Question

The angular velocity of the earth about its polar axis so that the weight of the body at the equator will be zero is:
A) $1.25 \times {10^{ - 3}}\,rad\,{s^{ - 1}}$
B) $2\,rad\,{s^{ - 1}}$
C) $1\,rad\,{s^{ - 1}}$
D) $0$

Answer 1

The question is simply asking the angular velocity of earth $\left( \omega \right)$ when the weight of the body will be zero, i.e. the acceleration due to gravity is zero. So, apply the formula of variation of acceleration due to gravity of earth when the position of the body and angular velocity of the earth change.

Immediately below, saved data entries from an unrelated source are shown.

-- ==== Sys2Proof/Machine/Tiller.lean ====
section
/-! DEFINITION. Tiller: set-points, the chopper, profiles, stops, stall detection, homing, groups and gearing (R425 to R454,
spec/13_tiller_motion.md). -/

namespace Sys2Proof.Machine

def State.getAxis (s : State) (a : Nat) : Axis := Store.get (fun _ => Axis.reset) s.axes a

/-! ## The bridges' gates (R426, R430) -/

/-- The gates of a coil's bridge, 1H, 1L, 2H, 2L from bit 3 down; `fast`: an off-phase has come to its fast decay, in which the opposite drive
pair is on (R426). -/
def Coil.gates (c : Coil) (fast : Bool) : BitVec 4 :=
  match c.bridge with
  | .drive p => if p then 0b1001 else 0b0110
  | .coast => if !fast then 0b0101 else if c.pos then 0b0110 else 0b1001
  | .slow => 0b0101
  | .off => 0

/-- T_COAST of an axis in TB units (R457), and how long of it the decay is slow (R430). -/
def State.coast (s : State) (a : Nat) : Nat := max 5 (min 200 (s.rd (Fld.AX_CHOP_T_COAST a))) * 400
def State.slowDecay (s : State) (a : Nat) : Nat := s.coast a * (16 - s.rd (Fld.AX_CHOP_FAST_FRAC a)) / 16

/-- T_DEAD of an axis in TB units (R457). -/
def State.deadTime (s : State) (a : Nat) : Nat := max 4 (s.rd (Fld.AX_CFG_T_DEAD a)) * 20

/-- The gates of a coil go from `g` to `h` at TB `t`: those not wanted turn off at once, and where the other gate of a half-bridge
of theirs is to turn on, the turn-on waits T_DEAD (R426). -/
def State.driveGates (s : State) (a : Nat) (coilB : Bool) (t : Nat) (g h : BitVec 4) : State :=
  let out := g &&& ~~~h
  let cross := ((out &&& 0b1010) >>> 1 ||| (out &&& 0b0101) <<< 1) &&& h
  if g = h then s
  else if cross = 0 then s.emit (.gates a coilB t h)
  else (s.emit (.gates a coilB t (g &&& h))).emit (.gates a coilB (t + s.deadTime a) h)

/-- A coil's bridge has come to another state: its gates, and in an off-phase those of its fast decay (R426, R430). -/
def State.showBridge (s : State) (a : Nat) (coilB : Bool) (old new : Coil) : State :=
  let now := s.tb.toNat
  if old.bridge = new.bridge then s
  else
    let s := s.driveGates a coilB now (old.gates (decide (old.at_ + s.slowDecay a ≤ now))) (new.gates false)
    if new.bridge = .coast ∧ s.slowDecay a < s.coast a then
      s.driveGates a coilB (now + s.slowDecay a) (new.gates false) (new.gates true)
    else s

/-- A coil that takes the place of `old`, with the TB at which its bridge came to its state. -/
def Coil.stamped (old new : Coil) (now : Nat) : Coil := { new with at_ := if old.bridge = new.bridge then old.at_ else now }

/-- An axis replaced; a bridge that has changed drives its gates. -/
def State.setAxis (s : State) (a : Nat) (x : Axis) : State :=
  let old := s.getAxis a
  let x := { x with coilA := old.coilA.stamped x.coilA s.tb.toNat, coilB := old.coilB.stamped x.coilB s.tb.toNat }
  ({ s with axes := Store.put (fun _ => Axis.reset) s.axes a x }.showBridge a false old.coilA x.coilA).showBridge a true old.coilB x.coilB

def State.onAxis (s : State) (a : Nat) (f : Axis → Axis) : State := s.setAxis a (f (s.getAxis a))

/-- AXa_STAT.STATE: 0 OFF, 1 STANDSTILL, 2 RESTING, 3 MOVING, 4 GEARED, 5 HOMING, 6 FROZEN (R458). -/
def State.axState (s : State) (a : Nat) : Nat := s.rd (Fld.AX_STAT_STATE a)

/-- XACT: the integer part of x, modulo 2^32 (R427). -/
def Axis.xact (x : Axis) : Int := signedOf 32 (patternOf 32 (x.x / 65536))

/-- The registers that show the set-point: XACT and ADDR (R428, R458). -/
def State.showAxis (s : State) (a : Nat) : State :=
  let n := patternOf 32 (s.getAxis a).xact
  let s := s.setReg (Reg.AX_XACT a) (BitVec.ofNat 32 n)
  s.wr (Fld.AX_MS_ADDR a) ((n + s.rd (Fld.AX_MS_MS_OFS a)) % 1024)

/-- VACT, signed Q8.24. -/
def State.vact (s : State) (a : Nat) : Int := signedOf 32 (s.getReg (Reg.AX_VACT a)).toNat
def State.setVact (s : State) (a : Nat) (v : Int) : State := s.setReg (Reg.AX_VACT a) (BitVec.ofNat 32 (patternOf 32 v))

/-! ## The chopper (R426, R428 to R431) -/

/-- The table entry in force of a coil; a stored -2,048 applies -2,047, and INV reverses coil B (R426, R428). -/
def State.coilEntry (s : State) (a : Nat) (coilB : Bool) : Int :=
  let k := s.rd (Fld.AX_MS_ADDR a)
  let e := max (-2047) (signedOf 12 (s.rd (if coilB then Fld.AX_TABLE_B a k else Fld.AX_TABLE_A a k)))
  if coilB && s.on (Fld.AX_CFG_INV a) then -e else e

/-- CUR, the current fraction in force; 0 applies 1 (R429). -/
def State.curNow (s : State) (a : Nat) : Nat :=
  let x := s.getAxis a
  max 1 (match x.cur with
    | .run => s.rd (Fld.AX_CUR_CUR_RUN a)
    | .rest => s.rd (Fld.AX_CUR_CUR_REST a)
    | .home => x.home.elim 0 (fun h => h.cur))

def Axis.coil (x : Axis) (coilB : Bool) : Coil := if coilB then x.coilB else x.coilA
def Axis.withCoil (x : Axis) (coilB : Bool) (c : Coil) : Axis := if coilB then { x with coilB := c } else { x with coilA := c }

/-- The bridge of a coil that chops an entry (R430). -/
def bridgeFor (e : Int) : Bridge := if e = 0 then .slow else .drive (decide (0 < e))

/-- A coil after its entry may have changed: a change of sign starts an on-phase in the new direction, or with `sense` turns the bridge
off to sense its back-EMF (R430, R440). -/
def Coil.step (c : Coil) (e : Int) (sense : Bool) : Coil :=
  let p := if e = 0 then c.pos else decide (0 < e)
  if c.bridge = .off then { c with pos := p }
  else if e = 0 then { c with bridge := .slow }
  else if p ≠ c.pos then
    if sense then { c with pos := p, bridge := .off, sense := true } else { c with pos := p, bridge := bridgeFor e }
  else if c.bridge = .slow then { c with bridge := bridgeFor e }
  else c

/-- Both coils of an axis after an update. -/
def State.rechop (s : State) (a : Nat) (moving : Bool) : State :=
  let sense := moving && decide (s.rd (Fld.AX_CFG_STALL_MODE a) = 1)
  s.onAxis a (fun x => { x with
    coilA := x.coilA.step (s.coilEntry a false) sense
    coilB := x.coilB.step (s.coilEntry a true) sense })

/-- The bridges of an axis turned on: each coil begins with an on-phase. -/
def State.bridgesOn (s : State) (a : Nat) : State :=
  let start := fun (c : Coil) (e : Int) =>
    if c.bridge = .off then { c with bridge := bridgeFor e, pos := if e = 0 then c.pos else decide (0 < e), sense := false } else c
  s.onAxis a (fun x => { x with
    coilA := start x.coilA (s.coilEntry a false)
    coilB := start x.coilB (s.coilEntry a true) })

/-- Every gate of an axis low (R426). -/
def State.bridgesOff (s : State) (a : Nat) : State :=
  s.onAxis a (fun x => { x with
    coilA := { x.coilA with bridge := .off, sense := false }
    coilB := { x.coilB with bridge := .off, sense := false } })

/-! ## Events and ends of motions (R437, R451, R453, R454) -/

/-- A MOTION event (R454). -/
def State.motionEvent (s : State) (a kind cause : Nat) (stopped : Bool) (vact : Int) (tag : Word) : State :=
  let s := s.wr (Fld.AX_STAT_LAST a) kind
  s.event 0x11 a [BitVec.ofNat 32 (kind + cause * 2 ^ 4 + s.rd (Fld.AX_STAT_POS_VALID a) * 2 ^ 8 + (if stopped then 2 ^ 9 else 0)),
    s.getReg (Reg.AX_XACT a), BitVec.ofNat 32 (patternOf 32 vact), tag]

/-- The axes that a MOVE or HOME names (R451, R452). -/
def moveAxes (d : Desc) : List Nat :=
  if d.opcode = 0x31 then (List.range 8).filter (fun a => bitOf (dwAt d.dw 2) a) else [d.fld 2 2 0]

Complete step by step solution:
We will approach the solution to the question exactly as explained in the hint section of the solution. The question is ultimately asking us to find out the angular velocity when the acceleration due to gravity at the equator is zero. To find this, we first need to know the formula of variance of the acceleration due to gravity as the position of the body and angular velocity of earth change.
The formula is given as:
$g' = g - R{\omega ^2}\cos \phi$
Where, $g'$ is the resultant acceleration due to gravity,
$g$ is the acceleration due to gravity at the surface of earth, numerically, it is taken as: $g = 9.8\,m{s^{ - 2}}$
$R$ is the radius of earth, which is taken as: $R = 6400\,km = 64 \times {10^5}\,m$
$\omega$ is the angular velocity of earth about its polar axis, which we need to find out,
$\phi$ is the angle that the body makes with the equator of the earth
In the question, the body is at equator itself, hence, we can see that:
$\phi = 0$
Which implies:
$\cos \phi = \cos {0^ \circ } = 1$
So, the equation becomes:
$g' = g - R{\omega ^2}$
It is also said that the weight of the body becomes zero, i.e. the resultant acceleration due to gravity becomes zero, or:
$g' = 0$
Putting this into the equation, we get:
$g - R{\omega ^2} = 0$
Upon transposing, we can easily write that:
$\omega = \sqrt {\dfrac{g}{R}}$
Substituting in the values of $g$ and $R$ , we get:
$\omega = \sqrt {\dfrac{{9.8}}{{64 \times {{10}^5}}}}$
Upon solving, we get:
$\omega = 1.25 \times {10^{ - 3}}\,rad\,{s^{ - 1}}$

Hence, option (A) is the correct answer of the question.

Note: The point was to figure out the fact that at the equator, the value of $\phi$ becomes $0$ . Many students get confused and take the value of $\phi$ as ${90^ \circ }$ which is wrong as this value should be taken only for poles.